E, per quanto sia ormai cresciuto e concentrato nel separare quello che è stato da quello che è, Mick, la Ferrari e la F2004 sono riusciti per un attimo a riportarmi indietro, in questo caso, di quindici anni. Mi viene quasi da dire che non sia solo una questione di immagini ma, forse, soprattutto di suono. Di foto di quel periodo ne ho viste e ne vedo talmente tante da poterle ormai riconoscere tutte. Ma il sound è un’altra cosa, è il segno distintivo di quel periodo: più che gli occhi sono le orecchie a spedirmi indietro di tre lustri, più lo ascolti e più alzi il volume per farti avvolgere, stordire. Qui non è questione di Schumacher o Ferrari, ma di qualsiasi motore dell’epoca che cantava a squarciagola su questa o quella pista.

In questo caso tutto si unisce a ricomporre un mosaico, accolto piacevolmente dalle tribune di Hockenheim.

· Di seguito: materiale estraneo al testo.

-- ==== Sys2Proof/Laws/KeptAlarm.lean ====
section
/-! SUPPORT. What every function of the alarm unit and the folds keeps: the queue, the fuses (`Otp.Same`) and the canonical memory (`Kept`), one lemma a function. -/

set_option maxRecDepth 4000
set_option linter.unusedSimpArgs false

namespace Sys2Proof.Machine

variable {q : List Sys2Proof.Instr} {o : Otp} {w : Bool}

theorem State.setPlayer_kept (s : State) (p : Nat) (x : Player) (h : Kept q o w s) :
    Kept q o w (State.setPlayer s p x) := by
  unfold State.setPlayer
  dsimp only
  repeat' first | (with_reducible first | assumption | apply kept_ite | apply kept_fst_ite | simp only [kept_mk_iff])

theorem State.playersStep_kept (s : State) (n : Nat) (bad : List (Nat × Nat)) (h : Kept q o w s) :
    Kept q o w (State.playersStep s n bad) := by
  unfold State.playersStep
  dsimp only
  repeat' first | (with_reducible first | assumption | apply State.raise_kept | apply State.flag_kept | apply State.setPlayer_kept | apply State.dramUe_kept | apply kept_ite | apply kept_fst_ite | apply kept_snd_ite | apply kept_foldl | apply kept_fst_foldl | simp only [kept_mk_iff]) | split | intro _ _ _ | intro _ _

theorem State.playerStart_kept (s : State) (p : Nat) (slot : Nat) (m : Msg) (owner : Nat) (reps : Nat) (gap : Nat) (n : Nat) (h : Kept q o w s) :
    Kept q o w (State.playerStart s p slot m owner reps gap n) := by
  unfold State.playerStart
  dsimp only
  repeat' first | (with_reducible first | assumption | apply State.setPlayer_kept | apply kept_ite | apply kept_fst_ite | simp only [kept_mk_iff]) | split

theorem State.playerStop_kept (s : State) (p : Nat) (n : Nat) (h : Kept q o w s) :
    Kept q o w (State.playerStop s p n) := by
  unfold State.playerStop
  dsimp only
  repeat' first | (with_reducible first | assumption | apply State.setPlayer_kept | apply kept_ite | apply kept_fst_ite | simp only [kept_mk_iff]) | split

theorem State.msgMissing_kept (s : State) (p : Nat) (h : Kept q o w s) :
    Kept q o w (State.msgMissing s p) := by
  unfold State.msgMissing
  repeat' first | (with_reducible first | assumption | apply State.raise_kept | apply State.flag_kept | apply kept_ite | apply kept_fst_ite | simp only [kept_mk_iff]) | dsimp only

theorem State.entryStart_kept (s : State) (owner : Nat) (n : Nat) (e : PlyEntry) (h : Kept q o w s) :
    Kept q o w (State.entryStart s owner n e) := by
  unfold State.entryStart
  repeat' first | (with_reducible first | assumption | apply State.playerStart_kept | apply State.msgMissing_kept | apply kept_ite | apply kept_fst_ite | apply kept_snd_ite | simp only [kept_mk_iff]) | split | dsimp only

theorem State.messageEvent_kept (s : State) (p : Nat) (slot : Nat) (reps : Nat) (gap : Nat) (n : Nat) (h : Kept q o w s) :
    Kept q o w (State.messageEvent s p slot reps gap n).1 := by
  unfold State.messageEvent
  repeat' first | (with_reducible first | assumption | apply State.playerStart_kept | apply State.msgMissing_kept | apply kept_ite | apply kept_fst_ite | simp only [kept_mk_iff]) | split | dsimp only

theorem execPlayerMessageEnd_kept (p : Fin 64) (s : State) (h : Kept q o w s) :
    KeptRes q o w (execPlayerMessageEnd p s) := by
  unfold execPlayerMessageEnd
  dsimp only
  repeat' first | (with_reducible first | assumption | apply State.setPlayer_kept | apply kept_next | apply kept_res_ite | apply kept_ite | apply kept_fst_ite | simp only [kept_mk_iff]) | split

theorem execPlayerGapEnd_kept (p : Fin 64) (s : State) (h : Kept q o w s) :
    KeptRes q o w (execPlayerGapEnd p s) := by
  unfold execPlayerGapEnd
  dsimp only
  repeat' first | (with_reducible first | assumption | apply State.setPlayer_kept | apply kept_next | apply kept_res_ite | apply kept_ite | apply kept_fst_ite | simp only [kept_mk_iff]) | split

theorem State.alarmTrigger_kept (s : State) (q' : Nat) (trigger : Nat) (on : Bool) (undo : Option Released) (h : Kept q o w s) :
    Kept q o w (State.alarmTrigger s q' trigger on undo) := by
  unfold State.alarmTrigger
  dsimp only
  repeat' first | (with_reducible first | assumption | apply kept_ite | apply kept_fst_ite | simp only [kept_mk_iff]) | split

theorem State.inputQualify_kept (s : State) (a : Nat) (q' : Nat) (h : Kept q o w s) :
    Kept q o w (State.inputQualify s a q') := by
  unfold State.inputQualify
  dsimp only
  repeat' first | (with_reducible first | assumption | apply State.setBitAt_kept | apply State.alarmTrigger_kept | apply kept_ite | apply kept_fst_ite | simp only [kept_mk_iff]) | split

theorem State.inputRelease_kept (s : State) (a : Nat) (q' : Nat) (h : Kept q o w s) :
    Kept q o w (State.inputRelease s a q') := by
  unfold State.inputRelease
  repeat' first | (with_reducible first | assumption | apply State.alarmTrigger_kept | apply State.setBitAt_kept | apply kept_ite | apply kept_fst_ite | simp only [kept_mk_iff]) | dsimp only

theorem execAlarmInputQualify_kept (a : Fin 32) (edges : Nat) (s : State) (h : Kept q o w s) :
    KeptRes q o w (execAlarmInputQualify a edges s) := by
  unfold execAlarmInputQualify
  repeat' first | (with_reducible first | assumption | apply State.inputQualify_kept | apply kept_next | apply kept_res_ite | apply kept_ite | apply kept_fst_ite | simp only [kept_mk_iff]) | split | dsimp only

theorem execAlarmInputRelease_kept (a : Fin 32) (edges : Nat) (s : State) (h : Kept q o w s) :
    KeptRes q o w (execAlarmInputRelease a edges s) := by
  unfold execAlarmInputRelease
  repeat' first | (with_reducible first | assumption | apply State.inputRelease_kept | apply kept_next | apply kept_res_ite | apply kept_ite | apply kept_fst_ite | simp only [kept_mk_iff]) | split | dsimp only

theorem execPartnerAlarmMessage_kept (a : Fin 32) (qualify : Bool) (q' : Nat) (s : State) (h : Kept q o w s) :
    KeptRes q o w (execPartnerAlarmMessage a qualify q' s) := by
  unfold execPartnerAlarmMessage
  dsimp only
  repeat' first | (with_reducible first | assumption | apply State.inputQualify_kept | apply State.inputRelease_kept | apply kept_next | apply kept_res_ite | apply kept_ite | apply kept_fst_ite | simp only [kept_mk_iff]) | split
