theorem State.readReg_kept (s : State) (a : Nat) (m : Master) (h : Kept q o w s) :
    Kept q o w (State.readReg s a m).1 := by
  unfold State.readReg
  dsimp only
  repeat' first | (with_reducible first | assumption | apply State.meterPeak_kept | apply State.wrN_kept | apply State.memDataRead_kept | apply State.tbTimeRead_kept | apply State.tbMapRead_kept | apply State.txtsRead_kept | apply State.csLatch_kept | apply State.latchHi_kept | apply State.dropLatch_kept | apply kept_ite | apply kept_fst_ite | apply kept_snd_ite | simp only [kept_mk_iff]) | split

theorem State.quiltWord_kept (s : State) (w' : QWord) (v : Sys2Proof.Word) (m : Master) (h : Kept q o w s) :
    Kept q o w (State.quiltWord s w' v m).1 := by
  unfold State.quiltWord
  dsimp only
  repeat' first | (with_reducible first | assumption | apply State.liveUes_kept | apply State.basteUe_kept | apply State.bump_kept | apply kept_ite | apply kept_fst_ite | simp only [kept_mk_iff]) | split

theorem State.busRead_kept (s : State) (m : Master) (addr : Nat) (h : Kept q o w s) :
    Kept q o w (State.busRead s m addr).1 := by
  unfold State.busRead
  dsimp only
  repeat' first | (with_reducible first | assumption | apply State.unmapped_kept | apply State.quiltWord_kept | apply State.readReg_kept | apply State.memRead_kept | apply kept_ite | apply kept_fst_ite | apply kept_snd_ite | simp only [kept_mk_iff]) | split

theorem execLatchedPairRead_kept (m : Master) (addr : Sys2Proof.Word) (s : State) (h : Kept q o w s) :
    KeptRes q o w (execLatchedPairRead m addr s) := kept_next (kept_mk_iff.2 (State.busRead_kept s m _ h))

theorem execAliasAccess_kept (m : Master) (i : Fin 32768) (x : Option Sys2Proof.Word) (s : State) (h : Kept q o w s) :
    KeptRes q o w (execAliasAccess m i x s) := by
  unfold execAliasAccess
  split
  · exact kept_next (kept_mk_iff.2 (State.busWrite_kept s m _ _ _ _ h))
  · exact kept_next (kept_mk_iff.2 (State.busRead_kept s m _ h))

theorem State.drvReadWord_kept (s : State) (space : Nat) (w' : Nat) (h : Kept q o w s) :
    Kept q o w (State.drvReadWord s space w').1 := by
  unfold State.drvReadWord
  dsimp only
  repeat' first | (with_reducible first | assumption | apply State.busRead_kept | apply State.unmapped_kept | apply State.memRead_kept | apply kept_ite | apply kept_fst_ite | apply kept_snd_ite | simp only [kept_mk_iff]) | split

theorem State.drvRead_kept (s : State) (addr : Nat) (n : Nat) (host : Nat → Sys2Proof.Byte) (h : Kept q o w s) :
    Kept q o w (State.drvRead s addr n host).1 := by
  unfold State.drvRead
  dsimp only
  repeat' first | (with_reducible first | assumption | apply State.drvReadWord_kept | apply kept_ite | apply kept_fst_ite | apply kept_snd_ite | apply kept_foldl | apply kept_fst_foldl | simp only [kept_mk_iff]) | split | intro _ _ _ | intro _ _

theorem State.drvWriteWord_kept (s : State) (c : Nat) (space : Nat) (w' : Nat) (v : Nat) (msk : Nat) (conflict : List Nat) (h : Kept q o w s) :
    Kept q o w (State.drvWriteWord s c space w' v msk conflict).1 := by
  unfold State.drvWriteWord
  dsimp only
  repeat' first | (with_reducible first | assumption | apply State.flag_kept | apply State.setBit_kept | apply State.busWrite_kept | apply State.unmapped_kept | apply State.memWrite_kept | apply kept_ite | apply kept_fst_ite | apply kept_snd_ite | simp only [kept_mk_iff]) | split

theorem State.drvWrite_kept (s : State) (c : Nat) (addr : Nat) (n : Nat) (v : Nat) (conflict : List Nat) (h : Kept q o w s) :
    Kept q o w (State.drvWrite s c addr n v conflict).1 := by
  unfold State.drvWrite
  dsimp only
  repeat' first | (with_reducible first | assumption | apply State.drvWriteWord_kept | apply kept_ite | apply kept_fst_ite | apply kept_snd_ite | apply kept_foldl | apply kept_fst_foldl | simp only [kept_mk_iff]) | split | intro _ _ _ | intro _ _

theorem State.drvMove_kept (s : State) (c : Nat) (d : Desc) (n : Nat) (host : Nat → Sys2Proof.Byte) (conflict : List Nat) (h : Kept q o w s) :
    Kept q o w (State.drvMove s c d n host conflict).1 := by
  unfold State.drvMove
  dsimp only
  repeat' first | (with_reducible first | assumption | apply State.drvRead_kept | apply State.drvWrite_kept | apply State.countBy_kept | apply kept_ite | apply kept_fst_ite | apply kept_snd_ite | apply kept_foldl | apply kept_fst_foldl | simp only [kept_mk_iff]) | split | intro _ _ _ | intro _ _

theorem State.drvStop_kept (s : State) (c : Nat) (n : Nat) (host : List Sys2Proof.Byte) (st : Nat) (cause : Nat) (h : Kept q o w s) :
    Kept q o w (State.drvStop s c n host st cause) := by
  unfold State.drvStop
  dsimp only
  repeat' first | (with_reducible first | assumption | apply State.bump_kept | apply State.drvMove_kept | apply State.drvEnter_kept | apply kept_ite | apply kept_fst_ite | simp only [kept_mk_iff]) | split

theorem State.drvBusError_kept (s : State) (e : BusErr) (moved : Option (List (Nat × Nat × List Sys2Proof.Byte))) (h : Kept q o w s) :
    Kept q o w (State.drvBusError s e moved) := by
  unfold State.drvBusError
  dsimp only
  repeat' first | (with_reducible first | assumption | apply State.drvStop_kept | apply State.bump_kept | apply State.wr64_kept | apply State.wrN_kept | apply State.raise_kept | apply State.flag_kept | apply kept_ite | apply kept_fst_ite | apply kept_snd_ite | apply kept_foldl | apply kept_fst_foldl | simp only [kept_mk_iff]) | split | intro _ _ _ | intro _ _

theorem execDroverBusError_kept (write : Bool) (kind : Fin 4) (addr : Sys2Proof.DWord) (moved : List (Fin 16 × Nat × List Sys2Proof.Byte)) (s : State) (h : Kept q o w s) :
    KeptRes q o w (execDroverBusError write kind addr moved s) := by
  unfold execDroverBusError
  repeat' first | (with_reducible first | assumption | apply State.drvBusError_kept | apply kept_next | apply kept_res_ite | apply kept_ite | apply kept_fst_ite | apply kept_snd_ite | simp only [kept_mk_iff]) | split | dsimp only

theorem State.drvDescError_kept (s : State) (c : Nat) (h : Kept q o w s) :
    Kept q o w (State.drvDescError s c) := by
  unfold State.drvDescError
  repeat' first | (with_reducible first | assumption | apply State.raise_kept | apply State.flag_kept | apply State.drvEnter_kept | apply kept_ite | apply kept_fst_ite | simp only [kept_mk_iff]) | dsimp only

theorem execDescriptorFetch_kept (c : Fin 16) (host : List Sys2Proof.Byte) (s : State) (h : Kept q o w s) :
    KeptRes q o w (execDescriptorFetch c host s) := by
  unfold execDescriptorFetch
  dsimp only
  repeat' first | (with_reducible first | assumption | apply State.drvEnter_kept | apply State.raise_kept | apply State.flag_kept | apply State.drvDescError_kept | apply State.bump_kept | apply State.wr64_kept | apply State.drvRead_kept | apply State.drvBusError_kept | apply State.setDrv_kept | apply kept_next | apply kept_res_ite | apply kept_ite | apply kept_fst_ite | apply kept_snd_ite | simp only [kept_mk_iff]) | split

theorem execDescriptorComplete_kept (c : Fin 16) (host : List Sys2Proof.Byte) (conflict : List (Fin 65536)) (s : State) (h : Kept q o w s) :
    KeptRes q o w (execDescriptorComplete c host conflict s) := by
  unfold execDescriptorComplete
  dsimp only
  repeat' first | (with_reducible first | assumption | apply State.drvMove_kept | apply State.bump_kept | apply State.drvBusError_kept | apply State.unpoison_kept | apply State.count_kept | apply State.setBitAt_kept | apply State.drvEnter_kept | apply State.setDrv_kept | apply kept_next | apply kept_res_ite | apply kept_ite | apply kept_fst_ite | apply kept_snd_ite | simp only [kept_mk_iff]) | split

theorem execDroverAbort_kept (m : Master) (c : Fin 16) (moved : Nat) (host : List Sys2Proof.Byte) (s : State) (h : Kept q o w s) :
    KeptRes q o w (execDroverAbort m c moved host s) := by
  unfold execDroverAbort
  dsimp only
  repeat' first | (with_reducible first | assumption | apply State.writeAs_kept | apply State.drvStop_kept | apply kept_next | apply kept_res_ite | apply kept_ite | apply kept_fst_ite | simp only [kept_mk_iff]) | split

theorem State.scrubWord_kept (s : State) (word : ScrubWord) (ue : Bool) (h : Kept q o w s) :
    Kept q o w (State.scrubWord s word ue) := by
  unfold State.scrubWord
  split
  · rename_i code i
    have h2 : Kept q o w (if ue && !s.mem.poison.contains (code.val, i) then
        { s with mem := { s.mem with poison := (code.val, i) :: s.mem.poison } } else s) := kept_ite (kept_mem h id id) h
    exact kept_ite (kept_ite (State.dramUe_kept _ _ _ _ h2) (State.eccResult_kept _ _ _ _ _ _ _ _ h2))
      (State.eccResult_kept _ _ _ _ _ _ _ _ h2)
  all_goals
    repeat' first | (with_reducible first | assumption | apply State.quiltCe_kept | apply State.liveUes_kept | apply State.basteUe_kept | apply State.gainUe_kept | apply State.quiltEcc_kept | apply State.raise_kept | apply State.setCore_kept | apply State.eccResult_kept | apply State.flag_kept | apply kept_ite) | split | dsimp only

theorem execScrubLine_kept (found : List (ScrubWord × Bool)) (nvsEnd : Bool) (s : State) (h : Kept q o w s) :
    KeptRes q o w (execScrubLine found nvsEnd s) := by
  unfold execScrubLine
  dsimp only
  repeat' first | (with_reducible first | assumption | apply State.scrubWord_kept | apply State.nvsPass_kept | apply kept_next | apply kept_res_ite | apply kept_ite | apply kept_fst_ite | apply kept_snd_ite | apply kept_foldl | apply kept_fst_foldl | simp only [kept_mk_iff]) | split | intro _ _ _ | intro _ _

theorem execDramRetrain_kept (ok : Bool) (s : State) (h : Kept q o w s) :
    KeptRes q o w (execDramRetrain ok s) := by
  unfold execDramRetrain
  repeat' first | (with_reducible first | assumption | apply State.dramFail_kept | apply kept_next | apply kept_res_ite | apply kept_ite | apply kept_fst_ite | simp only [kept_mk_iff]) | split | dsimp only

end Sys2Proof.Machine
end

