theorem execDwBellRead_kept (f : Fin 128) (h' : Hdr) (params : List Sys2Proof.Byte) (s : State) (h : Kept q o w s) :
    KeptRes q o w (execDwBellRead f h' params s) := by
  unfold execDwBellRead
  repeat' first | (with_reducible first | assumption | apply State.dweul_kept | apply State.dwBellRead_kept | apply kept_next | apply kept_res_ite | apply kept_ite | apply kept_fst_ite | simp only [kept_mk_iff]) | dsimp only

theorem State.dwRefSet_kept (s : State) (c : Cmd) (h : Kept q o w s) :
    Kept q o w (State.dwRefSet s c).1 := by
  unfold State.dwRefSet
  dsimp only
  repeat' first | (with_reducible first | assumption | apply State.tryApply_kept | apply State.shepWrites_kept | apply kept_ite | apply kept_fst_ite | apply kept_snd_ite | apply kept_foldl | apply kept_fst_foldl | apply kept_nvsPut | simp only [kept_mk_iff]) | split | intro _ _ _ | intro _ _

theorem execDwRefSet_kept (f : Fin 128) (h' : Hdr) (params : List Sys2Proof.Byte) (s : State) (h : Kept q o w s) :
    KeptRes q o w (execDwRefSet f h' params s) := by
  unfold execDwRefSet
  repeat' first | (with_reducible first | assumption | apply State.dweul_kept | apply State.dwRefSet_kept | apply kept_next | apply kept_res_ite | apply kept_ite | apply kept_fst_ite | simp only [kept_mk_iff]) | dsimp only

theorem State.dwRefSelect_kept (s : State) (c : Cmd) (h : Kept q o w s) :
    Kept q o w (State.dwRefSelect s c).1 := by
  unfold State.dwRefSelect
  repeat' first | (with_reducible first | assumption | apply State.busWrite_kept | apply kept_ite | apply kept_fst_ite | simp only [kept_mk_iff]) | split | dsimp only

theorem execDwRefSelect_kept (f : Fin 128) (h' : Hdr) (params : List Sys2Proof.Byte) (s : State) (h : Kept q o w s) :
    KeptRes q o w (execDwRefSelect f h' params s) := by
  unfold execDwRefSelect
  repeat' first | (with_reducible first | assumption | apply State.dweul_kept | apply State.dwRefSelect_kept | apply kept_next | apply kept_res_ite | apply kept_ite | apply kept_fst_ite | simp only [kept_mk_iff]) | dsimp only

theorem State.dwLoopSet_kept (s : State) (c : Cmd) (h : Kept q o w s) :
    Kept q o w (State.dwLoopSet s c).1 := by
  unfold State.dwLoopSet
  dsimp only
  repeat' first | (with_reducible first | assumption | apply State.shepWrites_kept | apply kept_ite | apply kept_fst_ite | simp only [kept_mk_iff])

theorem execDwLoopSet_kept (f : Fin 128) (h' : Hdr) (params : List Sys2Proof.Byte) (s : State) (h : Kept q o w s) :
    KeptRes q o w (execDwLoopSet f h' params s) := by
  unfold execDwLoopSet
  repeat' first | (with_reducible first | assumption | apply State.dweul_kept | apply State.dwLoopSet_kept | apply kept_next | apply kept_res_ite | apply kept_ite | apply kept_fst_ite | simp only [kept_mk_iff]) | dsimp only

theorem State.dwDivSet_kept (s : State) (c : Cmd) (h : Kept q o w s) :
    Kept q o w (State.dwDivSet s c).1 := by
  unfold State.dwDivSet
  dsimp only
  repeat' first | (with_reducible first | assumption | apply State.tryApply_kept | apply State.shepWrites_kept | apply kept_ite | apply kept_fst_ite | apply kept_snd_ite | apply kept_foldl | apply kept_fst_foldl | apply kept_nvsPut | simp only [kept_mk_iff]) | split | intro _ _ _ | intro _ _

theorem execDwDivSet_kept (f : Fin 128) (h' : Hdr) (params : List Sys2Proof.Byte) (s : State) (h : Kept q o w s) :
    KeptRes q o w (execDwDivSet f h' params s) := by
  unfold execDwDivSet
  repeat' first | (with_reducible first | assumption | apply State.dweul_kept | apply State.dwDivSet_kept | apply kept_next | apply kept_res_ite | apply kept_ite | apply kept_fst_ite | simp only [kept_mk_iff]) | dsimp only

theorem State.dwServoSet_kept (s : State) (c : Cmd) (h : Kept q o w s) :
    Kept q o w (State.dwServoSet s c).1 := by
  unfold State.dwServoSet
  dsimp only
  repeat' first | (with_reducible first | assumption | apply kept_ite | apply kept_fst_ite | simp only [kept_mk_iff]) | split

theorem execDwServoSet_kept (f : Fin 128) (h' : Hdr) (params : List Sys2Proof.Byte) (s : State) (h : Kept q o w s) :
    KeptRes q o w (execDwServoSet f h' params s) := by
  unfold execDwServoSet
  repeat' first | (with_reducible first | assumption | apply State.dweul_kept | apply State.dwServoSet_kept | apply kept_next | apply kept_res_ite | apply kept_ite | apply kept_fst_ite | simp only [kept_mk_iff]) | dsimp only

end Sys2Proof.Machine
end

Lei, purtroppo, non è più quella di una volta, ma la macchina del tempo per tornare al 2001 purtroppo non ce l’abbiamo.

https://twitter.com/IMTonyKenny/status/1155496965691625472

E poi sì, arrivano le immagini. Il sound del V10, che si fa sentire sin dall’altra parte della pista, si mescola con il rosso e quel casco, che una curva è Mick e quella dopo è Michael, e poi ancora giallo e rosso, presente e passato, figlio e padre tra la Mercedes Arena, la Sachs ed il rettilineo del traguardo. Il tutto in una qualità video che mi sarebbe piaciuta avere ai tempi invece che su un tubo catodico e che mi ricorda quanto, tutto questo, sia solo una magnifica illusione. Un tuffo in una piscina ghiacciata, il gettare lo sguardo in una stanza piena di ricordi, che tieni sempre chiusa a doppia mandata per far finta che non esista, perché sai che se entri poi è un problema uscirne.

Un paio d’anni fa era stato il turno della B194, questo weekend della Ferrari più forte di sempre. Ora fermatevi un po’, per favore. Perché rivivere per un attimo tutto questo è bello, sì. Ma, sotto sotto, fa un male cane.